Clint Harris:Yeah. His style is such an easy read. Like, that's why it resonates with fifth graders or people that are, you know, 95 years old.
It's, it, it just carries weight. So I love that we've probably had 40 or 50 people, if not more recommend Robert Kiyosaki. But it's, it's always rich dad, poor dad.
And I, for me, I've always got more value from cash flow quadrant. So I totally, that resonates with me. Listen, for the sake of time, we're going to wrap it up here. But this, I've loved this.
This has been a great interview. Dr. Buck Joffrey, I really appreciate your time and, and your, come on and share and educate. So thank you so much for that.

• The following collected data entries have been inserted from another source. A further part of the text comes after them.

-- ==== Sys2Proof/Laws/Memory.lean ====
section
/-! SUPPORT. The laws of the NVM byte array: reading after writing, and that every memory operation keeps the canonical
form. -/

namespace Sys2Proof.Machine

theorem memRead_memErase_self (m : Memory) (a : Nat) : memRead (memErase m a) a = erasedByte := by
  induction m with
  | nil => rfl
  | cons c rest ih =>
    obtain ⟨b, v⟩ := c
    by_cases h : b = a <;> simp [memErase, memRead, h, ih]

theorem memRead_memErase_other (m : Memory) (a x : Nat) (hx : x ≠ a) : memRead (memErase m a) x = memRead m x := by
  induction m with
  | nil => rfl
  | cons c rest ih =>
    obtain ⟨b, v⟩ := c
    by_cases h : b = a
    · subst h; simp [memErase, memRead, ih, Ne.symm hx]
    · simp [memErase, memRead, h, ih]

theorem memRead_memInsert_other (m : Memory) (a x : Nat) (v : Byte) (hx : x ≠ a) :
    memRead (memInsert m a v) x = memRead m x := by
  induction m with
  | nil => simp [memInsert, memRead, Ne.symm hx]
  | cons c rest ih =>
    obtain ⟨b, y⟩ := c
    by_cases h : a < b
    · simp [memInsert, memRead, h, Ne.symm hx]
    · simp [memInsert, memRead, h, ih]

theorem memRead_memInsert_self (m : Memory) (a : Nat) (v : Byte) (h : ∀ c ∈ m, c.1 ≠ a) :
    memRead (memInsert m a v) a = v := by
  induction m with
  | nil => simp [memInsert, memRead]
  | cons c rest ih =>
    obtain ⟨b, y⟩ := c
    have hb : b ≠ a := h (b, y) (by simp)
    have hrest := ih fun c hc => h c (by simp [hc])
    by_cases hlt : a < b <;> simp [memInsert, memRead, hlt, hb, hrest]

theorem fst_ne_of_mem_memErase {m : Memory} {a : Nat} {c : Host.Cell} (h : c ∈ memErase m a) : c ∈ m ∧ c.1 ≠ a := by
  induction m with
  | nil => simp [memErase] at h
  | cons d rest ih =>
    obtain ⟨b, v⟩ := d
    by_cases hb : b = a
    · simp only [memErase, hb, if_true] at h
      exact ⟨by simp [(ih h).1], (ih h).2⟩
    · simp only [memErase, hb, if_false, List.mem_cons] at h
      rcases h with rfl | h
      · exact ⟨by simp, hb⟩
      · exact ⟨by simp [(ih h).1], (ih h).2⟩

/-- A read after a write to the same address gives the byte written. -/
theorem memRead_memWrite_self (m : Memory) (a : Nat) (v : Byte) : memRead (memWrite m a v) a = v := by
  unfold memWrite
  split
  · next h => rw [memRead_memErase_self, h]
  · exact memRead_memInsert_self _ _ _ fun c hc => (fst_ne_of_mem_memErase hc).2

/-- A write leaves every other address alone. -/
theorem memRead_memWrite_other (m : Memory) (a x : Nat) (v : Byte) (hx : x ≠ a) :
    memRead (memWrite m a v) x = memRead m x := by
  unfold memWrite
  split
  · exact memRead_memErase_other m a x hx
  · rw [memRead_memInsert_other _ _ _ _ hx, memRead_memErase_other m a x hx]

/-- The canonical form, taken apart: rising addresses, each below the size, no cell at the unlisted value. -/
theorem Memory.wf_iff (n : Nat) (m : Memory) :
    Memory.wf n m = true ↔
      (m.Pairwise fun c d => c.1 < d.1) ∧ ∀ c ∈ m, c.1 < n ∧ c.2 ≠ erasedByte := by
  simp [Memory.wf]

theorem memErase_pairwise {m : Memory} (a : Nat) (h : m.Pairwise fun c d => c.1 < d.1) :
    (memErase m a).Pairwise fun c d => c.1 < d.1 := by
  induction m with
  | nil => simp [memErase]
  | cons c rest ih =>
    obtain ⟨b, v⟩ := c
    rw [List.pairwise_cons] at h
    by_cases hb : b = a
    · simpa [memErase, hb] using ih h.2
    · simp only [memErase, hb, if_false, List.pairwise_cons]
      exact ⟨fun c hc => h.1 c (fst_ne_of_mem_memErase hc).1, ih h.2⟩

theorem mem_memInsert {m : Memory} {a : Nat} {v : Byte} {c : Host.Cell} (h : c ∈ memInsert m a v) :
    c = (a, v) ∨ c ∈ m := by
  induction m with
  | nil => simpa [memInsert] using h
  | cons d rest ih =>
    obtain ⟨b, x⟩ := d
    simp only [memInsert] at h
    split at h
    · simpa using h
    · rcases List.mem_cons.1 h with rfl | h
      · simp
      · rcases ih h with h | h <;> simp [h]

theorem memInsert_pairwise {m : Memory} {a : Nat} {v : Byte} (h : m.Pairwise fun c d => c.1 < d.1)
    (ha : ∀ c ∈ m, c.1 ≠ a) : (memInsert m a v).Pairwise fun c d => c.1 < d.1 := by
  induction m with
  | nil => simp [memInsert]
  | cons d rest ih =>
    obtain ⟨b, x⟩ := d
    rw [List.pairwise_cons] at h
    have hb : b ≠ a := ha (b, x) (by simp)
    have hrest : ∀ c ∈ rest, c.1 ≠ a := fun c hc => ha c (by simp [hc])
    simp only [memInsert]
    split
    · next hlt =>
      refine List.pairwise_cons.2 ⟨fun c hc => ?_, List.pairwise_cons.2 h⟩
      rcases List.mem_cons.1 hc with rfl | hc
      · exact hlt
      · exact lt_trans hlt (h.1 c hc)
    · next hge =>
      refine List.pairwise_cons.2 ⟨fun c hc => ?_, ih h.2 hrest⟩
      rcases mem_memInsert hc with rfl | hc
      · simp only; omega
      · exact h.1 c hc

/-- A write at an address below the size keeps the canonical form. -/
theorem memWrite_wf {n : Nat} {m : Memory} (a : Nat) (v : Byte) (hm : Memory.wf n m = true) (ha : a < n) :
    Memory.wf n (memWrite m a v) = true := by
  rw [Memory.wf_iff] at hm ⊢
  have hp := memErase_pairwise a hm.1
  have he : ∀ c ∈ memErase m a, c.1 < n ∧ c.2 ≠ erasedByte := fun c hc => hm.2 c (fst_ne_of_mem_memErase hc).1
  unfold memWrite
  split
  · exact ⟨hp, he⟩
  · next hv =>
    refine ⟨memInsert_pairwise hp fun c hc => (fst_ne_of_mem_memErase hc).2, fun c hc => ?_⟩
    rcases mem_memInsert hc with rfl | hc
    · exact ⟨ha, hv⟩
    · exact he c hc

/-- The memory after reset is in canonical form. -/
theorem reset_memory_wf : Memory.wf (nvmSize State.reset) State.reset.nvm = true := by decide

/-- A narrowed address is below `NVM_SIZE`, for the address widths R9 admits. -/
theorem narrowAddr_lt {p : Params} (a : Word) : (narrowAddr p a).toNat < 2 ^ p.nvmAddrBits := by
  rw [narrowAddr, BitVec.toNat_ofNat]
  exact lt_of_le_of_lt (Nat.mod_le _ _) (Nat.mod_lt _ (by positivity))

/-- Narrowing twice is narrowing once. -/
@[simp] theorem narrowAddr_narrowAddr (p : Params) (a : Word) :
    narrowAddr p (narrowAddr p a) = narrowAddr p a := by
  apply BitVec.eq_of_toNat_eq
  have h := narrowAddr_lt (p := p) a
  rw [narrowAddr, BitVec.toNat_ofNat, Nat.mod_eq_of_lt h]
  exact Nat.mod_eq_of_lt (narrowAddr p a).isLt

end Sys2Proof.Machine
end

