/-- Settles O52: MPC = 0 with I = BUSY = 0 and FAULT empty. -/
theorem cleanLaunchMeetsTheFixedProgramsInvariant : Obligations.CleanLaunchMeetsTheFixedProgramsInvariant := by
  unfold Obligations.CleanLaunchMeetsTheFixedProgramsInvariant
  refine ⟨fun s hclean hfixed => ?_, by decide, by decide⟩
  obtain ⟨⟨-, hbusy, hc, hmpc, -⟩, ⟨hI, hsaved, -⟩, hfault, hrefused⟩ := (cleanLaunch_iff s).1 hclean
  obtain ⟨hboot, hhandler⟩ := (fixedPrograms_iff s).1 hfixed
  refine (fixedOk_iff s).2 ⟨hboot, hhandler, hrefused, fun r hr => ?_, hsaved, fun _ => ?_, fun hisr => ?_⟩
  · exact absurd (hfault.symm.trans hr) nofun
  · exact ⟨by omega, fun hge => by omega, fun _ => ⟨hI, hbusy⟩⟩
  · exact absurd (hc.symm.trans hisr) nofun

end Sys2Proof.Machine
end

section
/-! MOPs one after the other, undisturbed (R58, R89, R90): the two accessors as one change of the state each. -/

namespace Sys2Proof.Machine

open Sys2Proof.Claims

/-! ### Lists of MOPs -/

theorem execAll_cons {i : Instr} {s t : State} (is : List Instr) (h : exec i s = .next t) :
    execAll (i :: is) s = execAll is t := by
  simp only [execAll, h]

/-- One MOP, and then the rest. -/
theorem execAll_step {i : Instr} {is : List Instr} {s t u : State} (h : exec i s = .next t)
    (hrest : execAll is t = .next u) : execAll (i :: is) s = .next u :=
  (execAll_cons is h).trans hrest

theorem execAll_cons_inv {i : Instr} {is : List Instr} {s t : State} (h : execAll (i :: is) s = .next t) :
    ∃ u, exec i s = .next u ∧ execAll is u = .next t := by
  obtain ⟨u, hu⟩ := exec_total i s
  exact ⟨u, hu, execAll_cons is hu ▸ h⟩

theorem execAll_append {is : List Instr} {s t : State} (js : List Instr) (h : execAll is s = .next t) :
    execAll (is ++ js) s = execAll js t := by
  induction is generalizing s with
  | nil => rw [← Host.Outcome.next.inj h]; rfl
  | cons i is ih =>
    obtain ⟨u, hu, hrest⟩ := execAll_cons_inv h
    rw [List.cons_append, execAll_cons _ hu, ih hrest]

/-! ### A byte written, committed and read back (R58) -/

theorem exec_rdNvdat (r : WReg) (s : State) : exec (.rdNvdat r) s = .next (ends (writeWorking r s.nvdat s)) := rfl

/-- LADR as the write strobe latches it is an address as a number. -/
theorem latchAddr_of_latched {s t : State} (hparams : t.params = s.params) (hladr : t.ladr = nvAddr s) :
    latchAddr t = addr s := by
  rw [latchAddr, hladr, toNat_nvAddr, addr, cells, cells, hparams, Nat.mod_mod]

/-- R131: COMMIT, by the address and the byte it finds latched. -/
theorem exec_evCommit_of_latched {s : State} {a : Nat} {v : Byte} (hbusy : s.busy = true) (ha : latchAddr s = a)
    (hv : s.ldat = v) : exec .evCommit s = .next { s with nvm := memWrite s.nvm a v, busy := false } := by
  rw [exec_evCommit_of_busy hbusy, ha, hv]

/-- Settles O54: LADR is NVADR at the strobe, COMMIT is one `memWrite`, and RE reads at the same NVADR. -/
theorem committedByteReadsBack : Obligations.CommittedByteReadsBack := by
  unfold Obligations.CommittedByteReadsBack
  intro v s hready
  have hread : memRead (memWrite s.nvm (addr s) v) (addr s) = v := memRead_memWrite_self _ _ _
  have hlatch : ∀ t : State, t.params = s.params → t.ladr = nvAddr s → latchAddr t = addr s :=
    fun _ => latchAddr_of_latched
  refine ⟨_, execAll_step ((exec_wrNvdat v _).trans (nvmcWrite_of_ready _ _ hready))
    (execAll_step (exec_wrNvcrWe_of_ready hready)
    (execAll_step ((exec_wrNvcrWs _).trans (nvmcWrite_of_ready _ _ hready))
    (execAll_step (exec_evCommit_of_latched rfl (hlatch _ rfl rfl) rfl)
    (execAll_step ((exec_wrNvdat _ _).trans (nvmcWrite_of_ready _ _ ⟨rfl, hready.2⟩))
    (execAll_step ((exec_wrNvcrRe _).trans ((nvmcWrite_of_ready _ _ ⟨rfl, hready.2⟩)))
    (execAll_step (exec_rdNvdat .cur _) rfl)))))), ?_, ?_, rfl, hread, fun a ha => memRead_memWrite_other _ _ _ _ ha⟩
  · exact congrArg some ((congrArg _ (toNat_nvAddr s)).trans hread)
  · exact (congrArg _ (toNat_nvAddr s)).trans hread

/-! ### The accessors (R89, R90) -/

/-- The running context's counter, `n` MOPs on. -/
def advanceBy (n : Nat) (s : State) : State :=
  { s with
    mpc := if s.ctx = .main then s.mpc + n else s.mpc
    hpc := if s.ctx = .isr then s.hpc + n else s.hpc }

/-- `SLOT_ADDR` as NVADR holds it. -/
def slotWord (s : State) : Word := narrowAddr s.params s.params.slotAddr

If any of our listeners want to connect with you, hear more about what you're up to, I think I know what the answer is going to be, but would you please tell us the best way that they can do that?
Buck Joffrey:Well, there's a website called wealthformula.com you know, and, and there's some resources there. There's some things you can sign up for. Otherwise, it's the podcast. Wealth Formula Podcast.
Been around for a long time, probably continue to be around for a long time. So that's probably the best way.
Clint Harris:Awesome. Thank you, Buck. We really appreciate your time. Thanks so much.
Neil Henderson:Yeah, I enjoyed it a lot.
Buck Joffrey:You bet. Take care.
Neil Henderson:Thank you so much for listening and watching the Truly Passive Income podcast.